San Francisco-based publishers –Travellers’ Tales – produce a series of country guides subtitled True Life Stories of Life on the Road. Readers are offered – in Travellers’ Tales Ireland – short essays and stories of experiences as diverse as climbing the Irish mountain, Croagh Patrick, to learning the secrets of Irish set dancing. An excerpt titled ‘Annie and the Bishop’ from well-known political and cultural Irish Times journalist, Fintan O’Toole, ruminates on one of first of the revelations of the secrecy and subsequent chaos that has sadly become the modern Irish church. Earn the money for your next trip. Play simple and interactive betting games at UFABET เข้าสู่ระบบ.
The Essence of Ireland – First Holy Communion and the Celtic Tiger
Part One of Travellers’ Tales Ireland, subtitled ‘The Essence of Ireland’ contains Frank McCourt’s true life account of the experience leading up to and including his own first holy communion in a comedy of errors that makes it easy to understand why McCourt was an endearing and insightful writer.
Another of Ireland’s journalists, John Boland, writes about the ‘New Ireland’ in a piece called ‘A Begruder’s View’. “The Ireland of De Valera was dead,” he writes, “simply because most young Irish people have never heard of him.” Written in the height of the Celtic Tiger, Boland’s piece unknowingly telegraphs the great recession that began officially in 2009 but set its seeds years earlier.

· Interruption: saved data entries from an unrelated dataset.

-- ==== Sys2Proof/Machine/Memory.lean ====
section
/-! DEFINITION. Machine/Memory.lean: scratchpad accesses of streams: ld and st (R178), vm (R180), the bank atomics (R230,
R231), monitored waits (R232 to R234), `rg.claim` (R192), and their performance at the home bank (R225 to R229, R262 to
R267). -/

namespace Sys2Proof.Machine

/-! ### Rows and lanes -/

/-- The w bytes of a row from an offset, wrapping within the row (R178, R230). -/
def Row.bytesAt (r : Row) (off : Nat) : Nat → Nat
  | 0 => 0
  | w + 1 => (Row.byte r (off % 64)).toNat + 256 * Row.bytesAt r (off + 1) w

/-- One byte of a row replaced. -/
def Row.setByte (r : Row) (j : Nat) (b : Byte) : Row :=
  (r &&& ~~~((0xFF#512) <<< (8 * j))) ||| ((b.setWidth 512) <<< (8 * j))

/-- The w low bytes of a number written from an offset, wrapping within the row (R178, R230). -/
def Row.putBytes (r : Row) (off v : Nat) : Nat → Row
  | 0 => r
  | w + 1 => Row.putBytes (Row.setByte r (off % 64) (BitVec.ofNat 8 v)) (off + 1) (v / 256) w

/-- Bytes of a lane type W (R230). -/
def laneBytes (w : BitVec 3) : Nat := #[1, 2, 4, 8, 2, 4, 0, 0].getD w.toNat 0

/-- The lane result of an atomic (R230, R231). -/
def atomicResult (op : AtOp) (w : BitVec 3) (old opd cmp : Nat) : Nat :=
  let bits_ := 8 * laneBytes w
  let s (v : Nat) : Int := bitsInt bits_ true v
  match op with
  | .add => (old + opd) % 2 ^ bits_
  | .and => Nat.land old opd
  | .or => Nat.lor old opd
  | .xor => Nat.xor old opd
  | .min => if s opd < s old then opd else old
  | .max => if s old < s opd then opd else old
  | .minu => min old opd
  | .maxu => max old opd
  | .swap => opd
  | .cas => if old = opd then cmp else old
  | .fadd =>
    let f : FFmt := if w = 4 then .bf16 else .fp32
    f.arith false (FVal.sum [f.decode old, f.decode opd])

/-- The return condition of a monitored wait (R232). -/
def monHolds (op : MonOp) (w : BitVec 3) (lane v : Nat) : Bool :=
  let b := 8 * laneBytes w
  match op with
  | .eq => lane != v
  | .ne => lane = v
  | .ge => decide (bitsInt b true v ≤ bitsInt b true lane)
  | .geu => decide (v ≤ lane)

/-! ### Writes to a row -/

/-- The latency of a row load: local, or through the window and for status rows (R171, R229). -/
def latency (win : Bool) : Nat := if win then 12 else 4

/-- A bank answers a monitored wait with the lane: it reaches the stream with the latency of a row load, counted from the
answer (R233). -/
def State.answer (s : State) (id : StreamId) (d : BitVec 5) (win : Bool) (v : Word) : State :=
  if (s.stream id).wait = .monitor d then
    s.modStream id (fun m => { m with wait := .answered d v, late := m.late ++ [(.x d, latency win)] })
  else s

/-- The monitors of a row are re-tested in the step of every write to it (R233): those whose condition holds are
disarmed and their streams answered with the lane. -/
def State.retest (s : State) (core row : Nat) : State :=
  let r := (s.core core).row row
  let hit (m : Monitor) : Bool :=
    m.row = row && monHolds m.op m.w (Row.bytesAt r m.off (laneBytes m.w)) m.v.toNat
  let woken := (s.core core).monitors.filter hit
  let s := s.modCore core (fun c => { c with monitors := c.monitors.filter (fun m => !(hit m)) })
  woken.foldl (fun s m => s.answer m.who m.d m.win (word (Row.bytesAt r m.off (laneBytes m.w)))) s

/-- A whole row written at its home bank (R225, R226, R233). -/
def State.writeRow (s : State) (core row : Nat) (r : Row) : State :=
  (s.modCore core (fun c => { c with sp := Mem.setRow c.sp (64 * row) r })).retest core row

/-! ### Die status rows -/

/-- The phase for the next period, the phase that governs the present one, and the one that governed the period before
(R237, R238). -/
def Die.phaseNext (d : Die) (sub : Nat) : Nat := d.phase.get (sub * 500000) sub
def State.phaseNow (s : State) (die sub : Nat) : Nat :=
  let d := s.die die
  if d.period = s.period then d.inForce.get (sub * 500000) sub else d.phaseNext sub
def State.phaseBefore (s : State) (die sub : Nat) : Nat :=
  let d := s.die die
  if d.period = s.period then d.before.get (sub * 500000) sub
  else if d.period + 1 = s.period then d.inForce.get (sub * 500000) sub
  else d.phaseNext sub

/-- The start of a subarray's window of the present period, and of the window that the period before may have left in
progress (R237). -/
def State.windowNow (s : State) (die sub : Nat) : Nat := s.period * Config.refreshPeriod + s.phaseNow die sub
def State.windowBefore (s : State) (die sub : Nat) : Nat :=
  (s.period - 1) * Config.refreshPeriod + s.phaseBefore die sub

/-- The start of the subarray's window in progress: the present period's, or one of the period before whose 512 ticks run
past the boundary (R237). Where a change of phase has both in progress, which R229 and R237 do not rank, it is the present
period's. DESIGN CHOICE (assumption 122). -/
def State.windowOn (s : State) (die sub : Nat) : Option Nat :=
  let t := s.chron.toNat
  let a := s.windowNow die sub
  let b := s.windowBefore die sub
  if a ≤ t ∧ t < a + Config.refreshWindow then some a
  else if 0 < s.period ∧ t < b + Config.refreshWindow then some b
  else none

/-- WSNEXT (R229): the start of the window in progress, else of the next window. -/
def State.wsNext (s : State) (die sub : Nat) : Nat :=
  match s.windowOn die sub with
  | some a => a
  | none =>
    if s.chron.toNat < s.windowNow die sub then s.windowNow die sub
    else (s.period + 1) * Config.refreshPeriod + (s.die die).phaseNext sub

/-- WSPHASE (R229, R238): the phase that governs the next window. -/
def State.wsPhase (s : State) (die sub : Nat) : Nat :=
  if s.chron.toNat < s.windowNow die sub then s.phaseNow die sub else (s.die die).phaseNext sub

/-- A die status row (R229). -/
def State.statusRow (s : State) (die row : Nat) : Row :=
  if row < 4 then
    BitVec.ofNat 512 ((List.range 8).foldl (fun acc i => acc + s.wsNext die (8 * row + i) * 2 ^ (64 * i)) 0)
  else if row < 6 then
    BitVec.ofNat 512 ((List.range 16).foldl (fun acc i => acc + s.wsPhase die (16 * (row - 4) + i) * 2 ^ (32 * i)) 0)
  else if row = 6 then (s.die die).lost.setWidth 512
  else 0

/-- The row at a home, read in one step (R225, R229). -/
def State.homeRow (s : State) : Home → Row
  | .bank c r => (s.core c).row r
  | .status d r => s.statusRow d r

/-! ### Issuing an access -/

/-- The register whose value a row access brings counted from its issue (R171, R192); a monitored wait's is counted from
the bank's answer (R233). -/
def AccKind.timed : AccKind → Option RegName
  | .monitor _ _ _ _ => none
  | k => k.dest

/-- An access is issued: it waits, in program order, to be performed by its home bank (R263, R276). -/
def State.issue (s : State) (cls : BitVec 4) (home : Home) (off : Nat) (win : Bool) (k : AccKind) : State :=
  s.modMe (fun m => { m with
    pend := m.pend ++ [{ seq := m.seq, cls := cls, home := home, off := off, win := win, kind := k }]
    seq := m.seq + 1
    late := match k.timed with
      | some r => m.late ++ [(r, latency win)]
      | none => m.late })

/-- A load form: the address reaches a row, a status row included (R224, R229). -/
def State.issueLoad (s : State) (cls : BitVec 4) (ea : Word) (k : AccKind) : Out :=
  match reach s.cur.core ea with
  | none => s.fault .addrRange
  | some (h, win) => .next (s.issue cls h (bits ea 5 0) win k)

/-- A store, atomic, claim or monitored form: status rows fault ADDR_RANGE (R229). -/
def State.issueRow (s : State) (cls : BitVec 4) (ea : Word) (k : AccKind) : Out :=
  match reachRow s.cur.core ea with
  | none => s.fault .addrRange
  | some (c, r, win) => .next (s.issue cls (.bank c r) (bits ea 5 0) win k)

/-- `ld` (R178). -/
def execLd (d a : BitVec 5) (cl : BitVec 4) (o : BitVec 7) (s : State) : Out := s.issueLoad cl (s.ea a o) (.loadX d)
/-- `st` (R178). -/
def execSt (d a : BitVec 5) (cl : BitVec 4) (o : BitVec 7) (s : State) : Out :=
  s.issueRow cl (s.ea a o) (.storeX (s.rx d))

/-- The effective address of a vm word: base x[A[2:0]] (R180). -/
def State.vea (s : State) (a : BitVec 3) (o : BitVec 7) : Word := s.rx (a.setWidth 5) + rowOffset o

/-- `vm.ld` (R180). -/
def execVmLd (d : BitVec 5) (a : BitVec 3) (cl : BitVec 4) (o : BitVec 7) (s : State) : Out :=
  s.issueLoad cl (s.vea a o) (.loadV d)
/-- `vm.st` (R180). -/
def execVmSt (d : BitVec 5) (a : BitVec 3) (cl : BitVec 4) (o : BitVec 7) (s : State) : Out :=
  s.issueRow cl (s.vea a o) (.storeV (s.rv d))
/-- `vm.rmg` (R180): two rows, each read by an access of its own; the second address is checked separately (R224). -/
def execVmRmg (d : BitVec 5) (a : BitVec 3) (cl : BitVec 4) (o : BitVec 7) (s : State) : Out :=
  let ea := s.vea a o
  match reach s.cur.core ea, reach s.cur.core (ea + 64) with
  | some (h, win), some (h', win') =>
    .next ((s.issue cl h (bits ea 5 0) win (.rmgLow d)).issue cl h' (bits ea 5 0) win' (.rmgHigh d))
  | _, _ => s.fault .addrRange

/-- An atomic word (R230, R231): the operand is x[d], for `at.cas` also x[d + 1]. -/
def State.atomic (s : State) (op : AtOp) (d a : BitVec 5) (cl : BitVec 4) (w : BitVec 3) : Out :=
  let low (v : Word) : Word := word (v.toNat % 2 ^ (8 * laneBytes w))
  s.issueRow cl (s.base a) (.atomic op w d (low (s.rx d)) (low (s.rx (d + 1))))

/-- `at.add` (R230). -/
def execAtAdd (d a : BitVec 5) (cl : BitVec 4) (w : BitVec 3) (s : State) : Out := s.atomic .add d a cl w
/-- `at.and` (R230). -/
def execAtAnd (d a : BitVec 5) (cl : BitVec 4) (w : BitVec 3) (s : State) : Out := s.atomic .and d a cl w
/-- `at.or` (R230). -/
def execAtOr (d a : BitVec 5) (cl : BitVec 4) (w : BitVec 3) (s : State) : Out := s.atomic .or d a cl w
/-- `at.xor` (R230). -/
def execAtXor (d a : BitVec 5) (cl : BitVec 4) (w : BitVec 3) (s : State) : Out := s.atomic .xor d a cl w
/-- `at.min` (R230). -/
def execAtMin (d a : BitVec 5) (cl : BitVec 4) (w : BitVec 3) (s : State) : Out := s.atomic .min d a cl w
/-- `at.max` (R230). -/
def execAtMax (d a : BitVec 5) (cl : BitVec 4) (w : BitVec 3) (s : State) : Out := s.atomic .max d a cl w
/-- `at.minu` (R230). -/
def execAtMinu (d a : BitVec 5) (cl : BitVec 4) (w : BitVec 3) (s : State) : Out := s.atomic .minu d a cl w
/-- `at.maxu` (R230). -/
def execAtMaxu (d a : BitVec 5) (cl : BitVec 4) (w : BitVec 3) (s : State) : Out := s.atomic .maxu d a cl w
/-- `at.swap` (R230). -/
def execAtSwap (d a : BitVec 5) (cl : BitVec 4) (w : BitVec 3) (s : State) : Out := s.atomic .swap d a cl w
/-- `at.cas` (R231). -/
def execAtCas (d a : BitVec 5) (cl : BitVec 4) (w : BitVec 3) (s : State) : Out := s.atomic .cas d a cl w
/-- `at.fadd` (R230, R231). -/
def execAtFadd (d a : BitVec 5) (cl : BitVec 4) (w : BitVec 3) (s : State) : Out := s.atomic .fadd d a cl w

/-- A monitored wait (R232, R233): the check falls at the bank; the stream is in a named wait until the answer. -/
def State.monitored (s : State) (op : MonOp) (d a : BitVec 5) (cl : BitVec 4) (w : BitVec 3) : Out :=
  let v := word ((s.rx d).toNat % 2 ^ (8 * laneBytes w))
  match reachRow s.cur.core (s.base a) with
  | none => s.fault .addrRange
  | some (c, r, win) =>
    .next ((s.issue cl (.bank c r) (bits (s.base a) 5 0) win (.monitor op w d v)).waitFor (.monitor d))

/-- `mon.waiteq` (R232). -/
def execMonWaiteq (d a : BitVec 5) (cl : BitVec 4) (w : BitVec 3) (s : State) : Out := s.monitored .eq d a cl w
/-- `mon.waitne` (R232). -/
def execMonWaitne (d a : BitVec 5) (cl : BitVec 4) (w : BitVec 3) (s : State) : Out := s.monitored .ne d a cl w
/-- `mon.waitge` (R232). -/
def execMonWaitge (d a : BitVec 5) (cl : BitVec 4) (w : BitVec 3) (s : State) : Out := s.monitored .ge d a cl w
/-- `mon.waitgeu` (R232). -/
def execMonWaitgeu (d a : BitVec 5) (cl : BitVec 4) (w : BitVec 3) (s : State) : Out := s.monitored .geu d a cl w

/-- `rg.claim` (R192): class 15, on the 8-byte word at stream address x[a]; a named wait until the bank's answer. -/
def execRgClaim (d a b : BitVec 5) (s : State) : Out :=
  let ea := s.rx a
  match reachRow s.cur.core ea with
  | none => s.fault .addrRange
  | some (c, r, win) =>
    .next ((s.issue 15 (.bank c r) (bits ea 5 0) win (.claim d (s.rx b))).waitFor (.claim d))

/-! ### Performance at the home bank -/

/-- An earlier access of a stream that a later one must follow: same class, class 15 of either, or the same row (R263 to
R265). -/
def Access.blocks (early late : Access) : Bool :=
  early.cls = late.cls || early.cls = 15 || late.cls = 15 || early.home = late.home

/-- The k-th issued access may be performed (R263 to R265). -/
def eligible (pend : List Access) (k : Nat) : Bool :=
  match pend[k]? with
  | none => false
  | some a => (pend.take k).all (fun e => !(e.blocks a))

/-- Bytes of v[d] that the first or the second row of a `vm.rmg` supplies (R180). -/
def rmgMerge (high : Bool) (off : Nat) (old row : Row) : Row :=
  Row.ofBytes (fun j =>
    if decide (64 ≤ off + j) = high then Row.byte row ((off + j) % 64) else Row.byte old j)

/-- The result of an access that issued as number `seq` reaches x[d], with the strides that have fallen due meanwhile
(R52). Where the stream has diverted since, it belongs to the register state that diversion saves too (R144). -/
def Stream.result (m : Stream) (seq : Nat) (d : BitVec 5) (v : Word) : Stream :=
  let t := { m.wx d (v + m.owed.get 0 d.toNat) with owed := m.owed.erase d.toNat }
  match m.saved with
  | none => t
  | some w =>
    if seq < w.seq ∧ d ≠ 0 then
      { t with saved := some { w with
          x := w.x.set d.toNat (v + w.owed.get 0 d.toNat) d.isLt, owed := w.owed.erase d.toNat } }
    else t

/-- The same for v[d], whose bytes may come from two rows (R180). -/
def Stream.resultV (m : Stream) (old : Bool) (d : BitVec 5) (f : Row → Row) : Stream :=
  let t := m.wv d (f (m.rv d))
  match m.saved with
  | none => t
  | some w =>
    if old then { t with saved := some { w with v := w.v.set d.toNat (f (w.v.get d.toFin)) d.isLt } } else t

/-- The access issued before the stream diverted (R144). -/
def Stream.issuedBefore (m : Stream) (seq : Nat) : Bool :=
  match m.saved with
  | none => false
  | some w => seq < w.seq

Some Things to Do – Climb Croagh Patrick and Dance a Jig
Another of Ireland’s prize-winning novelists, Colm Toibin, writes about the time he climbed Ireland’s holy mountain – the mountain where, legend has it, St. Patrick fasted for 40 days and nights in the 5th Century. Each year thousands of Irish and non-Irish climb the stony, steep mountain, some in bare feet, to make their pilgrimage.
Toibin writes, “I moved slowly on my hands and knees in the wind and the driving rain.” But when he gets to the top, like all successful Croagh Patrick climbers, he is exhilarated. ‘Wisdom in the Feet’ by Niall Williams is an account of the writer’s first ‘ceili’ in Ennis, County Clare where he danced jigs, reels and hornpipes to the traditional tunes of the Tulla Ceili Band.
Going Their Own Way – Stories about Coming Home and Going Away
An evocative piece called ‘ Going Home’ by one of Ireland’s best loved writers, Brian Moore, written just before he passed away in 1999 at the age of 77, is full of memory and loss. Moore, a native of Belfast, who lived his adult life outside of Ireland writes, “…when I die I would like to come home at last to be buried here in this quiet place among the grazing cows.” Equally nostalgic and melancholic is Edna O’Brien’s brief essay ‘Escape to England’. A native of County Clare, O’Brien lives in London but here she notes that no matter where she is she only has to think of the names “…Ballyhooly or Raheen to be plunged into that world where I have derived such richness and such unquenchable grief.”
Everything about Ireland Including the Basics
The editors of Travellers’ Tales Ireland have done an excellent job compiling 45 excerpts about Ireland from great writers, both Irish and non-Irish. They’ve also included information on the basics of getting there, and about weather, customs, travelling around, events and holidays, resources, and recommended reading. If all of their Travellers’ Tales Guides are this good, they’re on to a good thing, and they do travellers a great service. Recommended reading for serious travellers.